= Beginning of Section =

/-! clearMem changes mem, and memBad as healWords does. -/

@[simp] theorem State.clearMem_pending (a n : Nat) : (s.clearMem a n).pending = s.pending := (rfl)
@[simp] theorem State.clearMem_now (a n : Nat) : (s.clearMem a n).now = s.now := (rfl)
@[simp] theorem State.clearMem_free (a n : Nat) : (s.clearMem a n).free = s.free := (rfl)
@[simp] theorem State.clearMem_regs (a n : Nat) : (s.clearMem a n).regs = s.regs := (rfl)
@[simp] theorem State.clearMem_memBad (a n : Nat) : (s.clearMem a n).memBad = (s.healWords a n).memBad := (rfl)
@[simp] theorem State.clearMem_cal (a n : Nat) : (s.clearMem a n).cal = s.cal := (rfl)
@[simp] theorem State.clearMem_calSet (a n : Nat) : (s.clearMem a n).calSet = s.calSet := (rfl)
@[simp] theorem State.clearMem_boot (a n : Nat) : (s.clearMem a n).boot = s.boot := (rfl)
@[simp] theorem State.clearMem_fabric (a n : Nat) : (s.clearMem a n).fabric = s.fabric := (rfl)
@[simp] theorem State.clearMem_active (a n : Nat) : (s.clearMem a n).active = s.active := (rfl)
@[simp] theorem State.clearMem_gleaner (a n : Nat) : (s.clearMem a n).gleaner = s.gleaner := (rfl)
@[simp] theorem State.clearMem_host (a n : Nat) : (s.clearMem a n).host = s.host := (rfl)
@[simp] theorem State.clearMem_queues (a n : Nat) : (s.clearMem a n).queues = s.queues := (rfl)
@[simp] theorem State.clearMem_requests (a n : Nat) : (s.clearMem a n).requests = s.requests := (rfl)
@[simp] theorem State.clearMem_pass (a n : Nat) : (s.clearMem a n).pass = s.pass := (rfl)
@[simp] theorem State.clearMem_points (a n : Nat) : (s.clearMem a n).points = s.points := (rfl)
@[simp] theorem State.clearMem_survey (a n : Nat) : (s.clearMem a n).survey = s.survey := (rfl)
@[simp] theorem State.clearMem_lanes (a n : Nat) : (s.clearMem a n).lanes = s.lanes := (rfl)
@[simp] theorem State.clearMem_testErrs (a n : Nat) : (s.clearMem a n).testErrs = s.testErrs := (rfl)
@[simp] theorem State.clearMem_camp (a n : Nat) : (s.clearMem a n).camp = s.camp := (rfl)
@[simp] theorem State.clearMem_bus (a n : Nat) : (s.clearMem a n).bus = s.bus := (rfl)
@[simp] theorem State.clearMem_busAges (a n : Nat) : (s.clearMem a n).busAges = s.busAges := (rfl)
@[simp] theorem State.clearMem_meter (a n : Nat) : (s.clearMem a n).meter = s.meter := (rfl)
@[simp] theorem State.clearMem_field (a n : Nat) : (s.clearMem a n).field = s.field := (rfl)
@[simp] theorem State.clearMem_stations (a n : Nat) : (s.clearMem a n).stations = s.stations := (rfl)
@[simp] theorem State.clearMem_keys (a n : Nat) : (s.clearMem a n).keys = s.keys := (rfl)
@[simp] theorem State.clearMem_jtag (a n : Nat) : (s.clearMem a n).jtag = s.jtag := (rfl)
@[simp] theorem State.clearMem_outputs (a n : Nat) : (s.clearMem a n).outputs = s.outputs := (rfl)
@[simp] theorem State.clearMem_loops (a n : Nat) : (s.clearMem a n).loops = s.loops := (rfl)
@[simp] theorem State.clearMem_pair (a n : Nat) : (s.clearMem a n).pair = s.pair := (rfl)
@[simp] theorem State.clearMem_outbox (a n : Nat) : (s.clearMem a n).outbox = s.outbox := (rfl)
@[simp] theorem State.clearMem_reg (a n : Nat) (o : Nat) : (s.clearMem a n).reg o = s.reg o := (rfl)
@[simp] theorem State.clearMem_rd (a n : Nat) (g : Fld) : (s.clearMem a n).rd g = s.rd g := (rfl)
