-- ==== Sys2Proof/Laws/Core.lean ====
section
/-! SUPPORT. Laws of the pass cores: what a core reads after an update, and everything that running one instruction can
do. -/

namespace Sys2Proof.Machine

variable (s : State) (n : Fin 4) (c : PassCore)

@[simp] theorem State.core_setCore_same : (s.setCore n c).core n = c := by
  rcases n with ⟨_ | _ | _ | _ | n, h⟩ <;> first | rfl | omega

theorem State.core_setCore_ne {m : Fin 4} (h : m ≠ n) : (s.setCore n c).core m = s.core m := by
  rcases n with ⟨_ | _ | _ | _ | n, hn⟩ <;> rcases m with ⟨_ | _ | _ | _ | m, hm⟩ <;>
    first | rfl | omega | exact absurd rfl h

/-- Setting a core changes the cores alone. -/
theorem State.setCore_eq : s.setCore n c = { s with
    pass := { s.pass with
      core0 := (s.setCore n c).pass.core0
      core1 := (s.setCore n c).pass.core1
      core2 := (s.setCore n c).pass.core2
      core3 := (s.setCore n c).pass.core3 } } := by
  rcases n with ⟨_ | _ | _ | _ | n, h⟩ <;> first | rfl | omega

@[simp] theorem State.setCore_mem : (s.setCore n c).mem = s.mem := by rw [State.setCore_eq]
@[simp] theorem State.setCore_regs : (s.setCore n c).regs = s.regs := by rw [State.setCore_eq]
@[simp] theorem State.setCore_memBad : (s.setCore n c).memBad = s.memBad := by rw [State.setCore_eq]
@[simp] theorem State.setCore_reg (o : Nat) : (s.setCore n c).reg o = s.reg o := by rw [State.setCore_eq]; rfl
@[simp] theorem State.setCore_rd (f : Fld) : (s.setCore n c).rd f = s.rd f := by rw [State.setCore_eq]; rfl
@[simp] theorem State.setCore_byte (a : Nat) : (s.setCore n c).byte a = s.byte a := by rw [State.setCore_eq]; rfl

/-- Nothing happens on a core that runs no strip. -/
theorem State.runOn_stopped (f : PassCore → Except Nat State) (h : s.rd (PASS_CORE_STAT_STATE n.val) ≠ coreRunning) :
    s.runOn n f = s := if_pos h

/-- A fetch outside the code faults. -/
theorem State.runOn_outside (f : PassCore → Except Nat State) (h : s.rd (PASS_CORE_STAT_STATE n.val) = coreRunning)
    (hp : ¬ (s.core n).pc < (s.codeOf n).2) : s.runOn n f = s.progFault n PF_ADDR := by
  simp only [State.runOn, h, hp, not_true, not_false_iff, ne_eq, if_true, if_false]

/-- A command takes effect where the word at PC spells it, and where no word can be fetched. -/
theorem State.issue_eq {i : Instr} (t : State) (h : encodeFurrow i = some (s.wordAt n)) : s.issue n i t = t := by
  simp [State.issue, State.issues, h]

/-- A command that spells another instruction than the word that a core fetches does nothing (R221). -/
theorem State.issue_other {i : Instr} (t : State) (h1 : s.rd (PASS_CORE_STAT_STATE n.val) = coreRunning)
    (h2 : (s.core n).pc < (s.codeOf n).2) (h3 : s.eccFault ((s.codeOf n).1 + 4 * (s.core n).pc) 4 = false)
    (h : encodeFurrow i ≠ some (s.wordAt n)) : s.issue n i t = s := by
  simp [State.issue, State.issues, h1, h2, h3, h]

theorem State.issue_ready {i : Instr} (t : State) (h : s.coreReady n i) : s.issue n i t = t := s.issue_eq n t h.2.2.2

/-- A ready core runs the instruction with PC at the next one. -/
theorem State.runOn_ready {i : Instr} (f : PassCore → Except Nat State) (h : s.coreReady n i) :
    s.runOn n f = match f (s.ahead n) with
      | .ok t => t
      | .error code => s.progFault n code := by
  obtain ⟨h1, h2, h3, -⟩ := h
  simp only [State.runOn, h1, h2, h3, not_true, ne_eq, if_false, Bool.false_eq_true]
  rfl

theorem State.runCore_ready {i : Instr} (f : PassCore → Except Nat PassCore) (h : s.coreReady n i) :
    s.runCore n f = match f (s.ahead n) with
      | .ok c => s.setCore n c
      | .error code => s.progFault n code := by
  rw [State.runCore, State.runOn_ready s n _ h]
  cases f (s.ahead n) <;> rfl

theorem State.onlyCore_setCore : s.onlyCore n c (s.setCore n c) :=
  ⟨State.core_setCore_same s n c, fun _ h => State.core_setCore_ne s n c h, State.setCore_eq s n c⟩

variable {s n c}

/-- An instruction that acts on the core alone completes with what it makes of the core. -/
theorem State.runCore_completes {i : Instr} {f : PassCore → Except Nat PassCore} (h : s.coreReady n i)
    (he : exec i s = .next (s.issue n i (s.runCore n f))) (hf : f (s.ahead n) = .ok c) : Completes i s (s.onlyCore n c) := by
  refine ⟨_, he, ?_⟩
  rw [State.issue_ready s n _ h, State.runCore_ready s n f h, hf]
  exact State.onlyCore_setCore s n c

/-- An instruction on a ready core completes with the state it makes. -/
theorem State.runOn_completes {i : Instr} {f : PassCore → Except Nat State} {t : State} {P : State → Prop}
    (h : s.coreReady n i) (he : exec i s = .next (s.issue n i (s.runOn n f))) (hf : f (s.ahead n) = .ok t) (hp : P t) :
    Completes i s P := by
  refine ⟨_, he, ?_⟩
  rw [State.issue_ready s n _ h, State.runOn_ready s n f h, hf]
  exact hp

/-- An instruction on a ready core that names a fault halts it. -/
theorem State.runOn_faults {i : Instr} {f : PassCore → Except Nat State} {e : Nat}
    (h : s.coreReady n i) (hf : f (s.ahead n) = .error e) : s.runOn n f = s.progFault n e := by
  rw [State.runOn_ready s n f h, hf]

variable (s n c)

/-- A core that is set after memory was written. -/
theorem State.onlyCoreAndBytes_setCore (m : List Host.Cell) (a z : Nat)
    (h : ∀ k, k < a ∨ a + z ≤ k → ({ s with mem := m } : State).byte k = s.byte k) :
    s.onlyCoreAndBytes n c a z (({ s with mem := m } : State).setCore n c) := by
  refine ⟨State.core_setCore_same _ n c, fun k hk => ?_, fun k hk => ?_, ?_⟩
  · rw [State.core_setCore_ne _ n c hk]; rfl
  · rw [State.setCore_byte]; exact h k hk
  · rw [State.setCore_mem]; exact State.setCore_eq _ n c

end Sys2Proof.Machine
end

= End of Section =

## What needs to be done
Only the lines containing the string "with" are needed; pull them out of the records.

## Answer space
  rcases n with ⟨_ | _ | _ | _ | n, h⟩ <;> first | rfl | omega
  rcases n with ⟨_ | _ | _ | _ | n, hn⟩ <;> rcases m with ⟨_ | _ | _ | _ | m, hm⟩ <;>
theorem State.setCore_eq : s.setCore n c = { s with
    pass := { s.pass with
  rcases n with ⟨_ | _ | _ | _ | n, h⟩ <;> first | rfl | omega
/-- A ready core runs the instruction with PC at the next one. -/
    s.runOn n f = match f (s.ahead n) with
    s.runCore n f = match f (s.ahead n) with
/-- An instruction that acts on the core alone completes with what it makes of the core. -/
/-- An instruction on a ready core completes with the state it makes. -/
    (h : ∀ k, k < a ∨ a + z ≤ k → ({ s with mem := m } : State).byte k = s.byte k) :
    s.onlyCoreAndBytes n c a z (({ s with mem := m } : State).setCore n c) := by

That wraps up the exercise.